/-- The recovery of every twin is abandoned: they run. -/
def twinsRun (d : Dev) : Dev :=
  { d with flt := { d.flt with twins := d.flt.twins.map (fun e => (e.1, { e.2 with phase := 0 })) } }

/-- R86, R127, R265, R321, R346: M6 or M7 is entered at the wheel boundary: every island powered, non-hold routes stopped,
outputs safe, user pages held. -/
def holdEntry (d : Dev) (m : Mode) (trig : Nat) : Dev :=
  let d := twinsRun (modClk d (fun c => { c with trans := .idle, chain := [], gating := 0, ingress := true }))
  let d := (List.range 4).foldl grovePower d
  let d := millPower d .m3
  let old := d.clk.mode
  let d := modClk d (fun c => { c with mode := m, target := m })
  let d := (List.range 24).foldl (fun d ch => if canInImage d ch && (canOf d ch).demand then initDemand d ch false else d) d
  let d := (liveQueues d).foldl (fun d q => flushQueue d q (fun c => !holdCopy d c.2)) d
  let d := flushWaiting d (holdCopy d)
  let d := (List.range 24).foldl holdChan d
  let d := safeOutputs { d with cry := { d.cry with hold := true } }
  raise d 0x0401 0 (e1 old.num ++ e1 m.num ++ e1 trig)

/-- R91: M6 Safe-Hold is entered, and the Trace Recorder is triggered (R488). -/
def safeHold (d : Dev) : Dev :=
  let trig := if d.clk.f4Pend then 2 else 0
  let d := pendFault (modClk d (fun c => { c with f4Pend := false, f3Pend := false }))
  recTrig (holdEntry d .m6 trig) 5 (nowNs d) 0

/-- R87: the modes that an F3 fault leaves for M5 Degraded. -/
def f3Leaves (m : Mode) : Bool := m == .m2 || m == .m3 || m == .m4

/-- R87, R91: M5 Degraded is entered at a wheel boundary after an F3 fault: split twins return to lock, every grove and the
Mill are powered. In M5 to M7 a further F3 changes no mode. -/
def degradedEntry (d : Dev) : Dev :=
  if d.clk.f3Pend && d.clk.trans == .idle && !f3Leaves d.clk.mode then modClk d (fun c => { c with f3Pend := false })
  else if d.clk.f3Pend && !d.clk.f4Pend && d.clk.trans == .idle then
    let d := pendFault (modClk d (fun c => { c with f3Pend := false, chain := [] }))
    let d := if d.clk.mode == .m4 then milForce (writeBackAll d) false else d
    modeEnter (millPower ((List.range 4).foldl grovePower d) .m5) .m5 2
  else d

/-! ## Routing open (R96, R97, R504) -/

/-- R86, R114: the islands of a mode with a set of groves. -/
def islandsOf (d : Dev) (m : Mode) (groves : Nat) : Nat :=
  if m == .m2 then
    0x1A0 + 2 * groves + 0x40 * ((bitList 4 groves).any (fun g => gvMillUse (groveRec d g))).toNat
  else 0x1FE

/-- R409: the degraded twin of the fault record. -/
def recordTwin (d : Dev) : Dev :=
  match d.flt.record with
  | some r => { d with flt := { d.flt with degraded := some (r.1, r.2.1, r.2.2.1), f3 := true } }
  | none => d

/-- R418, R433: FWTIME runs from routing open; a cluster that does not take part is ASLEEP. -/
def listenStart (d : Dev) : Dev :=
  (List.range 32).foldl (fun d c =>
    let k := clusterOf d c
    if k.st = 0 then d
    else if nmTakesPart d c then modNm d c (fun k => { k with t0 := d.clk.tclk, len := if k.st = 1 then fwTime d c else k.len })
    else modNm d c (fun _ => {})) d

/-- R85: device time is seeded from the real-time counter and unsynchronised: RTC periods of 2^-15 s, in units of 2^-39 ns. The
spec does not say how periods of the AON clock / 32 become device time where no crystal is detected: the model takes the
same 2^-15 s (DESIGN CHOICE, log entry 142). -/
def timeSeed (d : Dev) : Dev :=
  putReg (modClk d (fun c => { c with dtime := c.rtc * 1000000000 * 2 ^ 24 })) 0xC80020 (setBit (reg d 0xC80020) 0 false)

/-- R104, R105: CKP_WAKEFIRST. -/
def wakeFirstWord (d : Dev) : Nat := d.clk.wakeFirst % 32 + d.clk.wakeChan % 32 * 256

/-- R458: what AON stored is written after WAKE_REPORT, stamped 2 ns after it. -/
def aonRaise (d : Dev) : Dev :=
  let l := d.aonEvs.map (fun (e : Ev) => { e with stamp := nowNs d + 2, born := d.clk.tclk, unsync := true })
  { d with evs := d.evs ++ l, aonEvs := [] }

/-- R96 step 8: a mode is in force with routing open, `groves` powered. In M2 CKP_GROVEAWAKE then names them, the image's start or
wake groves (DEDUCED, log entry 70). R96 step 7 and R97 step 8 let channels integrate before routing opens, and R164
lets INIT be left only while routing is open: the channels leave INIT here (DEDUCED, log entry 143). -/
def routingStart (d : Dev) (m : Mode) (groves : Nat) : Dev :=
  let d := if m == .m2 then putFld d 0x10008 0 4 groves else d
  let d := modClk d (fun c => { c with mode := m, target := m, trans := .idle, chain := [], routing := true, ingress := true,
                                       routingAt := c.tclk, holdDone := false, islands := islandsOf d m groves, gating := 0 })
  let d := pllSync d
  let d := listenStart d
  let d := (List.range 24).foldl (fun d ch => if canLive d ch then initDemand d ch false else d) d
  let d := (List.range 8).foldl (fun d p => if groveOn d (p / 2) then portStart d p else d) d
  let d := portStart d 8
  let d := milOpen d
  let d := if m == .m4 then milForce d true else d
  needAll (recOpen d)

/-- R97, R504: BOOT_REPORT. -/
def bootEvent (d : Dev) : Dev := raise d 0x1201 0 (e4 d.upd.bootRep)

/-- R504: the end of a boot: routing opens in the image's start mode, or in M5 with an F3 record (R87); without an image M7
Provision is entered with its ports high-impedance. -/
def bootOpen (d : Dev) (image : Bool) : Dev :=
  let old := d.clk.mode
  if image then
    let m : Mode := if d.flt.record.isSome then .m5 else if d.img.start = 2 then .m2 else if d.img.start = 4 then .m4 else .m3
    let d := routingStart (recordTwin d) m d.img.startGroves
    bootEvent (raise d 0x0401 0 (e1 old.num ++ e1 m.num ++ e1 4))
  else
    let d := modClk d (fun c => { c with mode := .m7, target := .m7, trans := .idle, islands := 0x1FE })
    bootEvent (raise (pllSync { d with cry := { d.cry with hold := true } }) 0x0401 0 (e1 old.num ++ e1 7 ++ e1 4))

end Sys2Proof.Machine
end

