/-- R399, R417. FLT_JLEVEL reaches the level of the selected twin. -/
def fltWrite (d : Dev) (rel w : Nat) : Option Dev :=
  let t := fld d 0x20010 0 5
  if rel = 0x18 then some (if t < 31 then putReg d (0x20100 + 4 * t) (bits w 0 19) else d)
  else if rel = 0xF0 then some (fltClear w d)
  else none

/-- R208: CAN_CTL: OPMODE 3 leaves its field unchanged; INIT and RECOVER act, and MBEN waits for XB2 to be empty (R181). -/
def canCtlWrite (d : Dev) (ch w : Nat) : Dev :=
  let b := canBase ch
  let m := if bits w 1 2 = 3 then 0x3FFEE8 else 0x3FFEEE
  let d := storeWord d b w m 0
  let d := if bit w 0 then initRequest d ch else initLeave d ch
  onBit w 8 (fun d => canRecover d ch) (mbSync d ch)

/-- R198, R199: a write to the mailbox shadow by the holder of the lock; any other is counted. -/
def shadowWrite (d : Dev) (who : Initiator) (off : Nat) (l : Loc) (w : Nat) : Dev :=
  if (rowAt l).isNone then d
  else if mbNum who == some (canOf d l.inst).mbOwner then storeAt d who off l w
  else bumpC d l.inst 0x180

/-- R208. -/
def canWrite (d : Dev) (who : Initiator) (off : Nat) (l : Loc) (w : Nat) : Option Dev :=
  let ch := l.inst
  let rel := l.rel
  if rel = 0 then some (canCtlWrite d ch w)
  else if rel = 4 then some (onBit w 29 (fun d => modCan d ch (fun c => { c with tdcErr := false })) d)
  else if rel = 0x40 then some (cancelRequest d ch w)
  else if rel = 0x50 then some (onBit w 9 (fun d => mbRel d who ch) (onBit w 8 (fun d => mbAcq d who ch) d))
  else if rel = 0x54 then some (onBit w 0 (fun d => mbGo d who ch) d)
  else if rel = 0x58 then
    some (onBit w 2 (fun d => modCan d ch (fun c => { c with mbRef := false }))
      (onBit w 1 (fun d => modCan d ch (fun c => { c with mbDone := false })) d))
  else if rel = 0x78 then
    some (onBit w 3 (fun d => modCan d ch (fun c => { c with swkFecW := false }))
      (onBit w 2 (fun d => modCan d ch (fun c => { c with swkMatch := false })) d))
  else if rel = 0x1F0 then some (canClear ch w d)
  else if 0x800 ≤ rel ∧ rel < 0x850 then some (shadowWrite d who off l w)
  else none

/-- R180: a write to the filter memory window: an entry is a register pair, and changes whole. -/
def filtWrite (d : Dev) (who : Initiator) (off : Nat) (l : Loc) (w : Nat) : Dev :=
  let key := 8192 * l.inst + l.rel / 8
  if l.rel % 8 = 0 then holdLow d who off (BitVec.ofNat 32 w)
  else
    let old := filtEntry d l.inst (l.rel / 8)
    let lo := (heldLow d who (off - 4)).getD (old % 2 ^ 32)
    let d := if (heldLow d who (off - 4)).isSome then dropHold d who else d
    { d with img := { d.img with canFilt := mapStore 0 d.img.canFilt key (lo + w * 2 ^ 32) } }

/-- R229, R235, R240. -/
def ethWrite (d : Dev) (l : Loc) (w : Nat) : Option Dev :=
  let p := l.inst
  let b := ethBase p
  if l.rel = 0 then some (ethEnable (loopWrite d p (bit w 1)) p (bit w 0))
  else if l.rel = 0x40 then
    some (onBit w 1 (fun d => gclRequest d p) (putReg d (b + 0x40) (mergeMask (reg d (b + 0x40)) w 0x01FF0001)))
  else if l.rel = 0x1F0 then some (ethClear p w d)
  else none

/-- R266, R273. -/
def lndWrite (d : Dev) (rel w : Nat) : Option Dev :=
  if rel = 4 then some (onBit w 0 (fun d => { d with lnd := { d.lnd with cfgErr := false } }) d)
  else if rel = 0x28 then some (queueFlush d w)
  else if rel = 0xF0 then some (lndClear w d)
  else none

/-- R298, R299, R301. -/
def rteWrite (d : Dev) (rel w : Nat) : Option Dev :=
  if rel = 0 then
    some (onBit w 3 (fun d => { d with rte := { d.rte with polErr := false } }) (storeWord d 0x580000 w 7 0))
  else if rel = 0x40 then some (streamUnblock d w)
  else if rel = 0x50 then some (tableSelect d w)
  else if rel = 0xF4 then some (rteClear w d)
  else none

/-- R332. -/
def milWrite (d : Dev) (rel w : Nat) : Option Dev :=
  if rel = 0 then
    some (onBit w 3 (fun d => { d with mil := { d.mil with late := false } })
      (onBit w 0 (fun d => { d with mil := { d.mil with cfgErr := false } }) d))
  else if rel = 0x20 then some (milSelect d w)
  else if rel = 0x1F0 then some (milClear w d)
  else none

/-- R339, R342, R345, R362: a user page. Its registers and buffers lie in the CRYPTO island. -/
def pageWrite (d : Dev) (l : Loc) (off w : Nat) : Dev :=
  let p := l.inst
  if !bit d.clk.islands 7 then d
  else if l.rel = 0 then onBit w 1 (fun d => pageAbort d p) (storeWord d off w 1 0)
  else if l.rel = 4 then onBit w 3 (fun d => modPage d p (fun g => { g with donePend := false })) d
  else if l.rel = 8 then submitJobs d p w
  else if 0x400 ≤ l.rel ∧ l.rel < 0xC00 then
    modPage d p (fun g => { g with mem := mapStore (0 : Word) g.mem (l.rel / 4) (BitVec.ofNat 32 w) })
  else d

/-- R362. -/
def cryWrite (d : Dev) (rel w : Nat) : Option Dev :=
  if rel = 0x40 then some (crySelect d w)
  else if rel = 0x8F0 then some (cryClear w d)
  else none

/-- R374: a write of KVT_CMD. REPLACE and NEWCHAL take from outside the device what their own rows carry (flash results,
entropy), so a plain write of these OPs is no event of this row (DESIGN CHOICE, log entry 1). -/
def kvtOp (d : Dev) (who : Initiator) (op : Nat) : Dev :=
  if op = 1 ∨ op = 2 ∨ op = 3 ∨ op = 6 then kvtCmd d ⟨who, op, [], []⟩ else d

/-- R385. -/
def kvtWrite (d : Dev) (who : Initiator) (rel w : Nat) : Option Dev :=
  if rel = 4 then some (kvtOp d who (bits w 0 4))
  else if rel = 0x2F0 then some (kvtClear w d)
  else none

• • • • •

- _TASK DIRECTIONS_
Give the number of lines in the entries above that include the string "grovePower". Write nothing but that number.

- _WRITTEN ANSWER_
2